Matthew Lawrence looks at a rapidly growing type of finance for asset light businesses
50 years ago, most businesses could not borrow without hard asset security, usually in the form of land and buildings or hard assets such as vehicles with established second- hand values. The 70’s and 80’s saw the growth of factoring and invoice discounting, but there was little else in the way of new finance for smaller businesses until the 2008 banking crisis, when “alternative” lenders emerged.
These alternative lenders didn’t just “fill the gap” left by the banks, they brought new types of loans and advances or made specialised loans, previously only available to big corporates, available to a wider market. Cash-flow lending has been a very large part of this.
A cash-flow loan is made to a company on the basis, of its expected cash flows. At lower levels and over shorter terms cash-flow loans are often unsecured and only backed by personal guarantees. Larger and longer-term loans are most commonly secured by a debenture over the company rather than fully secured by property. In both cases personal guarantees are preferred, but they are by no means always required for a business with a solid earnings history and prospects.
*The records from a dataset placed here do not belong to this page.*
-- ==== Sys2Proof/Word.lean ====
section
/-! DEFINITION. The plain value types of the machine: register words, timer ticks, exact non-negative
rationals, passwords and hook identifiers (00_scope R5, R6). -/

namespace Sys2Proof

/-- REG_WIDTH, at the spec's default (00_scope R5). DESIGN CHOICE, log 1. -/
abbrev Config.regWidth : Nat := 32

/-- TIMER_WIDTH, at the spec's default (00_scope R5). DESIGN CHOICE, log 1. -/
abbrev Config.timerWidth : Nat := 32

/-- One external register word (10_state R27). -/
abbrev Word := BitVec Config.regWidth

/-- One sample of the free-running timer (10_state R41). -/
abbrev Tick := BitVec Config.timerWidth

/-- The spec's type Q of frequencies and wait times: exact non-negative rationals (00_scope R6). -/
abbrev Q := { q : ℚ // 0 ≤ q }

/-- A positive rational: the timer's tick frequency (10_state R41). -/
abbrev PosQ := { q : ℚ // 0 < q }

/-- A lock password. The spec's type is opaque and no rule compares two passwords (00_scope R5,
92 D16): a token that is only carried, in a type of its own without operations. DESIGN CHOICE, log 19. -/
structure Password where
  token : Nat
deriving DecidableEq, Repr

/-- The identifier of a hook callback (10_state R24). -/
abbrev HookId := Nat

end Sys2Proof
end

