-- ==== Sys2Proof/Machine/Agents.lean ====
section
/-! DEFINITION. The agents around the sequencer (00_scope R2): whose turn it is, the moves of the host, the environment and
the hook, and the taking of a command from CMD. -/

namespace Sys2Proof.Machine

/-- Whether the agent of a turn can make that move now: the host has no move while BUSY = 1 (30_encoding R85), and a hook
returns only while it runs, leaving what HOOK_EFFECT lets it (41_sequencer_init R127; logs 11, 13, 31). -/
def enabled (s : State) : Turn → Bool
  | .seq | .env _ | .between _ => true
  | .host _ => !s.busy
  | .hook e =>
    match runningHook s with
    | some h => Config.hookEffect h s.ext e
    | none => false

/-- The turn the script, or past its end the free choice, names (log 11). -/
def namedTurn (s : State) : Turn :=
  match s.agenda with
  | t :: _ => t
  | [] => Config.freeTurn s.tick

/-- The turn taken: the named one if its agent can make it, else the sequencer's (log 11). -/
def currentTurn (s : State) : Turn := if enabled s (namedTurn s) then namedTurn s else .seq

/-- The script after this turn: a turn that could not be made stays, the free choice moves on (log 11). -/
def takeTurn (s : State) : State :=
  match s.agenda with
  | t :: rest => if enabled s t then { s with agenda := rest } else s
  | [] => { s with tick := s.tick + 1 }

/-- A field write of CFG (10_state R24). -/
def writeCfg (w : CfgWrite) (c : Cfg) : Cfg :=
  match w with
  | .xtal v => { c with xtal := v }
  | .initP v => { c with initP := v }
  | .initN v => { c with initN := v }
  | .initK2 v => { c with initK2 := v }
  | .initWait v => { c with initWait := v }
  | .nsteps v => { c with nsteps := v }
  | .step i v => { c with steps := writeStep c.steps i v }
  | .ccucon0 v => { c with ccucon0 := v }
  | .ccucon1 v => { c with ccucon1 := v }
  | .ccucon2 v => { c with ccucon2 := v }
  | .ccucon5 v => { c with ccucon5 := v }
  | .ccucon6 v => { c with ccucon6 := v }
  | .ccucon7 v => { c with ccucon7 := v }
  | .ccucon8 v => { c with ccucon8 := v }
  | .fcon v => { c with fcon := v }

/-- The bounds of CFG's two unbounded fields: NSTEPS <= MAXSTEPS, i < MAXSTEPS (10_state R24). -/
def cfgWriteOk : CfgWrite → Bool
  | .nsteps v => decide (v ≤ Config.maxSteps)
  | .step i _ => decide (i < Config.maxSteps)
  | .xtal _ | .initP _ | .initN _ | .initK2 _ | .initWait _ | .ccucon0 _ | .ccucon1 _ | .ccucon2 _ | .ccucon5 _
  | .ccucon6 _ | .ccucon7 _ | .ccucon8 _ | .fcon _ => true

/-- A field write of ECFG (10_state R25). -/
def writeEcfg (w : EcfgWrite) (e : Ecfg) : Ecfg :=
  match w with
  | .p v => { e with p := v }
  | .n v => { e with n := v }
  | .k2 v => { e with k2 := v }
  | .wait v => { e with wait := v }

/-- A move of the host (10_state R21, R24, R25): a write of CMD starts a command, BUSY is 1 from here. -/
def hostTurn (m : HostMove) (s : State) : Result :=
  match m with
  | .command w => .next { s with cmd := w, busy := true }
  | .cfg w => if cfgWriteOk w then .next { s with cfg := writeCfg w s.cfg } else .refused .cfgOutOfRange
  | .ecfg w => .next { s with ecfg := writeEcfg w s.ecfg }

/-- A move of the environment: any external state (10_state R20, 20_memory R69). -/
def envTurn (e : Ext) (s : State) : State := { s with ext := e }

/-- The announcement of a change that falls inside the next read-modify-write (20_memory R66, log 33). -/
def betweenTurn (e : Ext) (s : State) : State := { s with between := some e }

/-- The command in CMD, taken when it starts (20_memory R71). -/
def fetch (s : State) : Except Illegal Instr := decode s.cmd

end Sys2Proof.Machine
end

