-- ==== Sys2Proof/Certificates/Slice0/Obligations.lean ====
section
/-! DEFINITION. The statements for the provers. Each docstring names the rules it formalises; a choice of the model that a
statement rests on is named with its log entry. -/

open Sys2Proof Sys2Proof.Machine

/-! ## Encoding -/

/-- R80, R83: decoding the word of a well-formed command gives the command back, with every operand. -/
def Obligations.DecodeInvertsEncode : Prop :=
  ∀ i : Instr, i.wf = true → decode (encode i) = .ok i

/-- R88: every word is the word of exactly one well-formed command, which the decoder gives, or of none, and then it is
illegal. -/
def Obligations.EveryWordIsOneCommandOrIllegal : Prop :=
  ∀ w : BitVec 64,
    (∃ i, decode w = .ok i ∧ i.wf = true ∧ encode i = w ∧ ∀ j : Instr, j.wf = true → encode j = w → j = i) ∨
    (∃ e, decode w = .error e ∧ ∀ j : Instr, j.wf = true → encode j ≠ w)

/-- R84: the four tests in their order, each with the words it catches; and what an illegal command changes. -/
def Obligations.IllegalCommandsByOrderedTests : Prop :=
  (∀ w : BitVec 64,
    let known : List (BitVec 8) := [0x00, 0x01, 0x02, 0x03, 0x04, 0x10, 0x11, 0x12, 0x13, 0x14, 0x15, 0x16]
    let opc := opcField w
    let fixedBroken := (opc ≠ 0x01 ∧ immField w ≠ 0) ∨ (opc ≠ 0x12 ∧ opc ≠ 0x13 ∧ argField w ≠ 0)
    let argBad := (opc = 0x12 ∧ (argField w = 0 ∨ (argField w).toNat > Config.nBaud)) ∨
      (opc = 0x13 ∧ (argField w).toNat ≥ Config.nCores)
    (decode w = .error .zeroField ↔ zeroField w ≠ 0) ∧
    (decode w = .error .reservedOpcode ↔ zeroField w = 0 ∧ opc ∉ known) ∧
    (decode w = .error .fixedField ↔ zeroField w = 0 ∧ opc ∈ known ∧ fixedBroken) ∧
    (decode w = .error .argRange ↔ zeroField w = 0 ∧ opc ∈ known ∧ ¬ fixedBroken ∧ argBad)) ∧
  (∀ s e, currentTurn s = .seq → s.busy = true → s.ustep = .idle → decode s.cmd = .error e →
    step s = .next { takeTurn s with busy := false, fail := true, err := 4, ustep := .idle, phase := .entry })

/-- R83: words written out from the opcode map decode to the commands they stand for. -/
def Obligations.SampleWordsDecode : Prop :=
  decode 0x0000000000000000#64 = .ok .nop ∧
  decode 0x0BEBC20000000001#64 = .ok (.solve 200000000) ∧
  decode 0x0000000000000002#64 = .ok .init ∧
  decode 0x0000000000000003#64 = .ok .swbackup ∧
  decode 0x0000000000000004#64 = .ok .initeray ∧
  decode 0x0000000000000212#64 = .ok (.qbaud 2) ∧
  decode 0x0000000000000213#64 = .ok (.qcpu 2) ∧
  decode 0x0000000000000016#64 = .ok .qmod

/-! ## Steps, reset and the invariant -/

/-- R71, R84, R2: on the sequencer's turn, a command that has been written to CMD and decodes is run: the step is `exec` of it
after the turn is taken from the script (the turns are the model's, log 11). -/
def Obligations.StepRunsTheDecodedCommand : Prop :=
  ∀ s i, currentTurn s = .seq → s.busy = true → s.ustep = .idle → decode s.cmd = .ok i →
    step s = exec i (takeTurn s)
Cash-flow loans are particularly appropriate if a business is retail, doesn’t make credit sales, or if invoice finance is inappropriate due to the nature of sales or the credit period offered. Available short and long term, they are frequently cheaper and easier to administer than invoice finance.
Common reasons for taking out cash-flow loans include:
- Investing in people
- Investing in product
- Investing in marketing
- Growth through acquisition
- MBO (management buy-out)
- MBI (management buy-in)
- Succession Planning
- Dispute resolution
As rule this sort of debt finance is more expensive than lending backed by property security, but this is not always the case. We have recently witnessed the refinance of a small optician’s chain that had no assets it could use a s security but raised finance at 2.5% over base rate. Whilst in the same month a furniture manufacturer had to pay 6% over base for a normal commercial mortgage on their factory.
Costs are case by case! and banks are not necessarily cheaper than alternative lenders!